The curvature is $\kappa=1$

The tangential component of acceleration is $a_{\boldsymbol{T}}=0$

The normal component of acceleration is $a_{\boldsymbol{N}}=1 (2)^2=4$

Step-by-step explanation:

To find the curvature of the path we are going to use this formula:

$\kappa=\frac{||d\boldsymbol{T}/dt||}{ds/dt}$

where

$\boldsymbol{T}}$ is the unit tangent vector.

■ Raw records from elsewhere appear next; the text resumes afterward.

-- ==== Sys2Proof/Certificates/Slice0/Obligations.lean ====
section
/-! DEFINITION. The statements for the provers. Each docstring names the rule of spec/ it formalises. A statement about a
free value holds whatever the value is: it stands there as `Config.drawWord` of the count in the state. Where an operation
ends in a fault or a refusal, `Block.release` frees the device lock and the run-once record if its core held them: that it
does is log entry 7 (DEDUCED). For a core that held neither it is the block itself. -/

section

open Sys2Proof Sys2Proof.Machine

/-! ### Encoding -/

/-- Decoding an encoded well-formed operation gives it back, with every operand at every value. -/
def Obligations.DecodeOfEncodeIsTheOperation : Prop :=
  ∀ i : Instr, i.wf = true → decode (encode i) = .ok i

/-- A request that decodes is the encoding of the operation it decodes to, and that operation is well-formed: no byte of
a request is ignored. A request whose first byte is no selector of R113 (they are 0x00..0x1D and 0x20..0x29) is rejected
by name, whatever follows it. -/
def Obligations.DecodedRequestIsItsEncoding : Prop :=
  (∀ (bs : List Byte) (i : Instr), decode bs = .ok i → i.wf = true ∧ bs = encode i) ∧
  ∀ (sel : Byte) (operands : List Byte), operands.length = 11 →
    (sel.toNat = 0x1E ∨ sel.toNat = 0x1F ∨ 0x2A ≤ sel.toNat) →
    decode (sel :: operands) = .error .unknownSelector

/-- Requests written out from R113's selector column and the operand layout of log entry 2. -/
def Obligations.WrittenOutRequestsDecode : Prop :=
  decode [0x00#8, 0x01#8, 0x28#8, 0#8, 0#8, 0#8, 0#8, 0#8, 0#8, 0#8, 0#8, 0#8] = .ok (.lvtDecode .timer 0x00000028#32) ∧
  decode [0x0A#8, 0x04#8, 0#8, 0x80#8, 0#8, 0#8, 0x07#8, 0#8, 0#8, 0#8, 0#8, 0#8] =
    .ok (.lvtSetDeliveryMode ⟨.lint0, 0x00008000#32⟩ .extInt) ∧
  decode [0x1B#8, 0x08#8, 0x06#8, 0#8, 0x01#8, 0#8, 0#8, 0x01#8, 0#8, 0#8, 0#8, 0#8] =
    .ok (.writeInterruptCommand ⟨0x08#8, .startUp, .physical, .assert, .edge, .noShorthand, 0x01#8⟩) ∧
  decode [0x27#8, 0x05#8, 0#8, 0#8, 0#8, 0x10#8, 0x02#8, 0#8, 0x01#8, 0#8, 0#8, 0#8] =
    .ok (.configure 5 0x10#8 0x02#8 false true false false) ∧
  decodeTableWord 8 0x10 = some .facadeSelect ∧ decodeTableWord 8 0x1F = none

/-! ### LVT codec -/

/-- R133: InvalidArgument exactly when a supported enumerant field holds a reserved code; otherwise all 32 bits kept. -/
def Obligations.LvtDecodeValidatesSupportedEnumerants : Prop :=
  ∀ (s : State) (k : Kind) (raw : Word), CallerReady s →
    exec (.lvtDecode k raw) s = .next (s.complete s.caller
      (if (k ≠ .timer ∧ k ≠ .error ∧ (raw.extractLsb' 8 3 = 0b001#3 ∨ raw.extractLsb' 8 3 = 0b011#3)) ∨
          (k = .timer ∧ raw.extractLsb' 17 2 = 0b11#2)
        then .invalidArgument else .entry ⟨k, raw⟩) s.block)
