/-- The status of core c after its work ran. -/
def Halt.status (work : Work) (ret : Ret) : Halt → Status
  | .done _ _ => .idle
  | .blocked w rest _ => .running work w rest ret
  | .fault r _ => .faulted r work
  | .refuse r _ => .refused r work

theorem status_settle (s : State) (c : CoreId) (work : Work) (ret : Ret) (h : Halt) (c' : CoreId) :
    (s.settle c work ret h).status c' = if c' = c then (s.status c).map fun _ => h.status work ret else s.status c' := by
  cases h with
  | done w b => exact status_complete s c _ b c'
  | blocked w rest b => exact status_suspend s c b work w rest ret c'
  | fault r b => exact status_recordFault s c b work r c'
  | refuse r b => exact status_recordRefusal s c b work r c'

theorem settle_refusedMark (s : State) (c : CoreId) (work : Work) (ret : Ret) (h : Halt) (hm : s.refusedMark = true) :
    (s.settle c work ret h).refusedMark = true := by
  cases h <;> first | exact hm | rfl

@[simp] theorem settle_agents_length (s : State) (c : CoreId) (work : Work) (ret : Ret) (h : Halt) :
    (s.settle c work ret h).agents.length = s.agents.length := by
  cases h <;> simp [State.settle]

theorem status_fetched (s : State) (c : CoreId) (more : List Request) (c' : CoreId) :
    (s.fetched c more).status c' = s.status c' := by
  by_cases h : c' = c
  · subst h; simp [State.status, State.fetched, Function.comp_def]
  · simp [State.status, State.fetched, Ne.symm h]

@[simp] theorem fetched_block (s : State) (c : CoreId) (more : List Request) : (s.fetched c more).block = s.block := rfl
@[simp] theorem fetched_caller (s : State) (c : CoreId) (more : List Request) : (s.fetched c more).caller = c := rfl
@[simp] theorem fetched_refusedMark (s : State) (c : CoreId) (more : List Request) :
    (s.fetched c more).refusedMark = s.refusedMark := rfl
@[simp] theorem fetched_agents_length (s : State) (c : CoreId) (more : List Request) :
    (s.fetched c more).agents.length = s.agents.length := by simp [State.fetched]

/-- Where one single action of core c's work comes to, as a run of at most one action. -/
def microHalt (c : CoreId) (w : Word) (rest : List Micro) (b : Block) : Halt :=
  match rest with
  | [] => .done w b
  | m :: ms =>
    match microStep c m w b with
    | .ok w' b' => .blocked w' ms b'
    | .wait => .blocked w (m :: ms) b
    | .fault r => .fault r (b.release c)
    | .refuse r => .refuse r (b.release c)

theorem microHalt_keeps (c : CoreId) (w : Word) (rest : List Micro) (b : Block) :
    Keeps c b (microHalt c w rest b).block := by
  cases rest with
  | nil => exact .refl c b
  | cons m ms =>
    simp only [microHalt]
    cases hm : microStep c m w b with
    | ok w' b' => exact microStep_keeps hm
    | wait => exact .refl c b
    | fault r => exact keeps_release c c b
    | refuse r => exact keeps_release c c b

/-- A core's single action, as settling the run of it. -/
theorem advance_running {s : State} {c : CoreId} {work : Work} {w : Word} {rest : List Micro} {ret : Ret}
    (h : s.status c = some (.running work w rest ret)) :
    s.advance c = s.settle c work ret (microHalt c w rest s.block) := by
  unfold State.advance
  rw [h]
  dsimp only
  cases rest with
  | nil => rfl
  | cons m ms =>
    simp only [microHalt]
    cases hm : microStep c m w s.block with
    | wait =>
      unfold State.status at h
      obtain ⟨a, ha, hst⟩ := Option.map_eq_some_iff.mp h
      have hag : s.agents.modify c (fun a => { a with status := .running work w (m :: ms) ret }) = s.agents := by
        apply List.ext_getElem?
        intro i
        rw [List.getElem?_modify]
        by_cases hi : c = i
        · subst hi
          simp [ha, ← hst]
        · cases s.agents[i]? <;> simp [hi]
      simp only [State.settle, State.suspend, State.setStatus, hag]
    | _ => rfl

$\frac{ds}{dt}=|| \boldsymbol{r}'(t)}||$ is the speed of the object

We need to find $\boldsymbol{r}'(t)$ , we know that $\boldsymbol{r}(t)=cos \:2t \:\boldsymbol{i}+sin \:2t \:\boldsymbol{j}+ \:\boldsymbol{k}$ so

$\boldsymbol{r}'(t)=\frac{d}{dt}\left(cos\left(2t\right)\right)\:\boldsymbol{i}+\frac{d}{dt}\left(sin\left(2t\right)\right)\:\boldsymbol{j}+\frac{d}{dt}\left(1)\right\:\boldsymbol{k}\\\boldsymbol{r}'(t)=-2\sin \left(2t\right)\boldsymbol{i}+2\cos \left(2t\right)\boldsymbol{j}$

Next , we find the magnitude of derivative of the position vector

$|| \boldsymbol{r}'(t)}||=\sqrt{(-2\sin \left(2t\right))^2+(2\cos \left(2t\right))^2} \\|| \boldsymbol{r}'(t)}||=\sqrt{2^2\sin ^2\left(2t\right)+2^2\cos ^2\left(2t\right)}\\|| \boldsymbol{r}'(t)}||=\sqrt{4\left(\sin ^2\left(2t\right)+\cos ^2\left(2t\right)\right)}\\|| \boldsymbol{r}'(t)}||=\sqrt{4}\sqrt{\sin ^2\left(2t\right)+\cos ^2\left(2t\right)}\\\\\mathrm{Use\:the\:following\:identity}:\quad \cos ^2\left(x\right)+\sin ^2\left(x\right)=1\\\\|| \boldsymbol{r}'(t)}||=2\sqrt{1}=2$

The unit tangent vector is defined by

$\boldsymbol{T}}=\frac{\boldsymbol{r}'(t)}{||\boldsymbol{r}'(t)||}$

$\boldsymbol{T}}=\frac{-2\sin \left(2t\right)\boldsymbol{i}+2\cos \left(2t\right)\boldsymbol{j}}{2} =\sin \left(2t\right)+\cos \left(2t\right)$

We need to find the derivative of unit tangent vector

$\boldsymbol{T}'=\frac{d}{dt}(\sin \left(2t\right)\boldsymbol{i}+\cos \left(2t\right)\boldsymbol{j}) \\\boldsymbol{T}'=-2\cdot(\sin \left(2t\right)\boldsymbol{i}+\cos \left(2t\right)\boldsymbol{j})$